Work to be completed
Every line from the one containing "0x0101) fun s c =>" to the one containing "def regionChange (c" in the records below, both included, must be set down exactly, and no other line.

Records for the exercise
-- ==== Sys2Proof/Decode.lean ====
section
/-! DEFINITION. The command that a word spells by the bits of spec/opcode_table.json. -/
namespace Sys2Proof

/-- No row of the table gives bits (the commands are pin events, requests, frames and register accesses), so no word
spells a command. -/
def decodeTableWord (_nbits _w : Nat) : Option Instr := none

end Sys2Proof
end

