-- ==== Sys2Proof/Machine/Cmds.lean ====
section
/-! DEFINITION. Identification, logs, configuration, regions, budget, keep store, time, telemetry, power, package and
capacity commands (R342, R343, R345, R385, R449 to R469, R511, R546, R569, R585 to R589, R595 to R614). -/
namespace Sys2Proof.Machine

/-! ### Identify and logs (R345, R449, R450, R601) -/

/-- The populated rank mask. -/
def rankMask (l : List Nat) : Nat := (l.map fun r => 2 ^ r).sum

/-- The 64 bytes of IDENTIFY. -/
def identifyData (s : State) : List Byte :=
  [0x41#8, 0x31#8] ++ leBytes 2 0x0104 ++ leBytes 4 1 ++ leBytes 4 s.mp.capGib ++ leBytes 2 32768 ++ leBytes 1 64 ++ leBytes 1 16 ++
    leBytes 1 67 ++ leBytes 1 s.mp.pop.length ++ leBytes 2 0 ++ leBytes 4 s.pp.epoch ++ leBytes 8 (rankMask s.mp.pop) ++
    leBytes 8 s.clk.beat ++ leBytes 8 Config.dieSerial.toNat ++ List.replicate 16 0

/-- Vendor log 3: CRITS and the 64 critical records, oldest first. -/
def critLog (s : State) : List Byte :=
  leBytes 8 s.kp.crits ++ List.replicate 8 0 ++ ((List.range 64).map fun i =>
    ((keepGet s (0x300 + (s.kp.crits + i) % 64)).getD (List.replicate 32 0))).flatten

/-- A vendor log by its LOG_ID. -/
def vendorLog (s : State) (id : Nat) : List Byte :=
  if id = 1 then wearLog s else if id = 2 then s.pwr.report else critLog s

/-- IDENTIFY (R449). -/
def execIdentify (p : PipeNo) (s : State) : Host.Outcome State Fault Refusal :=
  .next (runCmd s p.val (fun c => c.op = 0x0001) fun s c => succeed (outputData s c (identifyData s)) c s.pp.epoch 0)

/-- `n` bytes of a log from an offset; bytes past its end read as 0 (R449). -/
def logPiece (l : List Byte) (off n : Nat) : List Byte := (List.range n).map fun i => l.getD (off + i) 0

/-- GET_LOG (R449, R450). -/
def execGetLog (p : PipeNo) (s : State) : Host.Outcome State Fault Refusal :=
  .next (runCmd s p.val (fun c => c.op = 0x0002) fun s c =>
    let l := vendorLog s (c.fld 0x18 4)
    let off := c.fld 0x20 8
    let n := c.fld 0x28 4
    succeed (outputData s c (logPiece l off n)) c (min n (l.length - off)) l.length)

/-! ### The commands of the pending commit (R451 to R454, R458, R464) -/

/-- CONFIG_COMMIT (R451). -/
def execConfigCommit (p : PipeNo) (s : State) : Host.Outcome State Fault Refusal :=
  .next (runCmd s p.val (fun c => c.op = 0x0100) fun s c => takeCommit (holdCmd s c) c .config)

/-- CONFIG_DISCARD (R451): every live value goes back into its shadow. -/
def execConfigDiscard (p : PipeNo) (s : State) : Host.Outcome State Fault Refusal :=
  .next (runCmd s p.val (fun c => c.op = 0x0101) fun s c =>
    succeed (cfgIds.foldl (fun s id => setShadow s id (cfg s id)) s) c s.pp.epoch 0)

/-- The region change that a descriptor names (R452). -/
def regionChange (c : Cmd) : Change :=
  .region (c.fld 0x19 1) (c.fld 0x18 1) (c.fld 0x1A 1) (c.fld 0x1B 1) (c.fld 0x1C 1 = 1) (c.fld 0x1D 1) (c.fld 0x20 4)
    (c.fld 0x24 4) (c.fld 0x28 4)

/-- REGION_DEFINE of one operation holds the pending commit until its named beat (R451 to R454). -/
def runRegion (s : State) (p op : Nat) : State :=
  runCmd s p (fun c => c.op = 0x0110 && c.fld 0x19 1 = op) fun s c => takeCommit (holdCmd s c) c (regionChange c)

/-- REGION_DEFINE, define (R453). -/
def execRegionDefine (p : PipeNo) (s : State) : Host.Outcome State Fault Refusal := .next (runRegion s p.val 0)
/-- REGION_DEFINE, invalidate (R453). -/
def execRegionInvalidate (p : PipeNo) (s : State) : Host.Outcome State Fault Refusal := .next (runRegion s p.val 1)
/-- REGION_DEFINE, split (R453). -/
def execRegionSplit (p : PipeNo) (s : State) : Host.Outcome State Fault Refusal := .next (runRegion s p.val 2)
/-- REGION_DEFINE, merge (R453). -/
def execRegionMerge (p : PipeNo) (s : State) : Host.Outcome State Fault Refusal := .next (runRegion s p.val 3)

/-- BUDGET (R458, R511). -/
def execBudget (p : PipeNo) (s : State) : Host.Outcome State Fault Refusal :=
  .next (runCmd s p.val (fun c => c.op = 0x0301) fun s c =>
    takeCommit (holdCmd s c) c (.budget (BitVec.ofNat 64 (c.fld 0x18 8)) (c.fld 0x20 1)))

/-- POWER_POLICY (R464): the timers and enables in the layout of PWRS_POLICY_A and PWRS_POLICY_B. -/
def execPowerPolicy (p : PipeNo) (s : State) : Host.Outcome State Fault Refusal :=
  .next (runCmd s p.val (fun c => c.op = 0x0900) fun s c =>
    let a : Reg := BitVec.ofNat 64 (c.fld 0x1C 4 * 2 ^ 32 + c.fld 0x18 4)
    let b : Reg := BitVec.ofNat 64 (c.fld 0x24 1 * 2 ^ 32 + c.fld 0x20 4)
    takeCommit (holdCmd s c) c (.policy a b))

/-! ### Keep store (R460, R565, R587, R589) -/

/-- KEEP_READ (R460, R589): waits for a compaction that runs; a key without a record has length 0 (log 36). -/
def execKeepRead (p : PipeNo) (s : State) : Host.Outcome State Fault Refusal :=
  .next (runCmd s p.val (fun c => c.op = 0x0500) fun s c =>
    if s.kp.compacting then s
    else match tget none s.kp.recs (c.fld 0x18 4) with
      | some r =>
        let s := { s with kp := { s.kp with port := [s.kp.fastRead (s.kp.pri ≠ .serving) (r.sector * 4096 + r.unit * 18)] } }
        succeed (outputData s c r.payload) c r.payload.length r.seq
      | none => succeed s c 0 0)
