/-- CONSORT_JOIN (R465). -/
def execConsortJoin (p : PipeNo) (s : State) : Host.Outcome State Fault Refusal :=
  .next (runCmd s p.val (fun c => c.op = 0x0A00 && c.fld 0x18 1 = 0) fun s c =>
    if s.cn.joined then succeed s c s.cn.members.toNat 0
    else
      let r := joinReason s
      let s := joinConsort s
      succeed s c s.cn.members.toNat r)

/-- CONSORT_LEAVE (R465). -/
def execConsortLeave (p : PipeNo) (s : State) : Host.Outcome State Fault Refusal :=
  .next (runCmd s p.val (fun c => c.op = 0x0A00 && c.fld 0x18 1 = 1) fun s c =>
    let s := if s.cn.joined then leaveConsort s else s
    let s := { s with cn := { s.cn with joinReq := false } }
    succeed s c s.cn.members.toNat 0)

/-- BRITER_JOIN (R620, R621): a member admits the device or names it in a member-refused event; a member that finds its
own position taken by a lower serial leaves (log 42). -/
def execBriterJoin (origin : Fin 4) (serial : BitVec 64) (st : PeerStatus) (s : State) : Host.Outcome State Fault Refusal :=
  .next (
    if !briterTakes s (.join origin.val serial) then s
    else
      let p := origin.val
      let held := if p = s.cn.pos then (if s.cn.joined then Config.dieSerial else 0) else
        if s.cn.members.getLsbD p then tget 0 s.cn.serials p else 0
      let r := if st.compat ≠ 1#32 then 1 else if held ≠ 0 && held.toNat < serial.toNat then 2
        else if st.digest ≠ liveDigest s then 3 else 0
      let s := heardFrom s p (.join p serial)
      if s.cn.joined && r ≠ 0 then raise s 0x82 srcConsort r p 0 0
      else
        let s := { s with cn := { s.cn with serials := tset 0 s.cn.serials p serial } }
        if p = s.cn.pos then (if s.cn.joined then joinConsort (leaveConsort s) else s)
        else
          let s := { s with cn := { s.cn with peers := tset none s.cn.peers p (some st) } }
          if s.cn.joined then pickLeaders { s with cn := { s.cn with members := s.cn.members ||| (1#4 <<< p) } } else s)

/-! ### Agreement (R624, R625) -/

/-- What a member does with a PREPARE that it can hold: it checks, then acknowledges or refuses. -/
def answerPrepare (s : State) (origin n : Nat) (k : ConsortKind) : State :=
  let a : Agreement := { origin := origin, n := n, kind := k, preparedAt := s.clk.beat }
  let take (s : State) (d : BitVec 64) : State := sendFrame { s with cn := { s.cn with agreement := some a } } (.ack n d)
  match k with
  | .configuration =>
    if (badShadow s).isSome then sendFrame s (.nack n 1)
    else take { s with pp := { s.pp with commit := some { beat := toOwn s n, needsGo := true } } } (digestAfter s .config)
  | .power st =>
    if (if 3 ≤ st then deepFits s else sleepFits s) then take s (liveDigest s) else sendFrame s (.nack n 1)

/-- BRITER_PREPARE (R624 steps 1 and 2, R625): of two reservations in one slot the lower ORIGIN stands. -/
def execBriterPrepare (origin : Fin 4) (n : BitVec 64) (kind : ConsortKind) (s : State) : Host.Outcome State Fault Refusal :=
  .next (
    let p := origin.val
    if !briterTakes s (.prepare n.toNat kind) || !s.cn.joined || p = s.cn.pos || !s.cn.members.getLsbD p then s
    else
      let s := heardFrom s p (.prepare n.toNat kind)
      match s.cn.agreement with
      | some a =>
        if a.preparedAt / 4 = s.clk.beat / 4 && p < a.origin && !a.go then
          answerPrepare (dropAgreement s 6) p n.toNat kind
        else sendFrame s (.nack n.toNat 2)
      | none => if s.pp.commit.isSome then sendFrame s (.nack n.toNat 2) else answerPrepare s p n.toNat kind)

Written reply
  .next (runCmd s p.val (fun c => c.op = 0x0101) fun s c =>
    succeed (cfgIds.foldl (fun s id => setShadow s id (cfg s id)) s) c s.pp.epoch 0)

/-- The region change that a descriptor names (R452). -/
def regionChange (c : Cmd) : Change :=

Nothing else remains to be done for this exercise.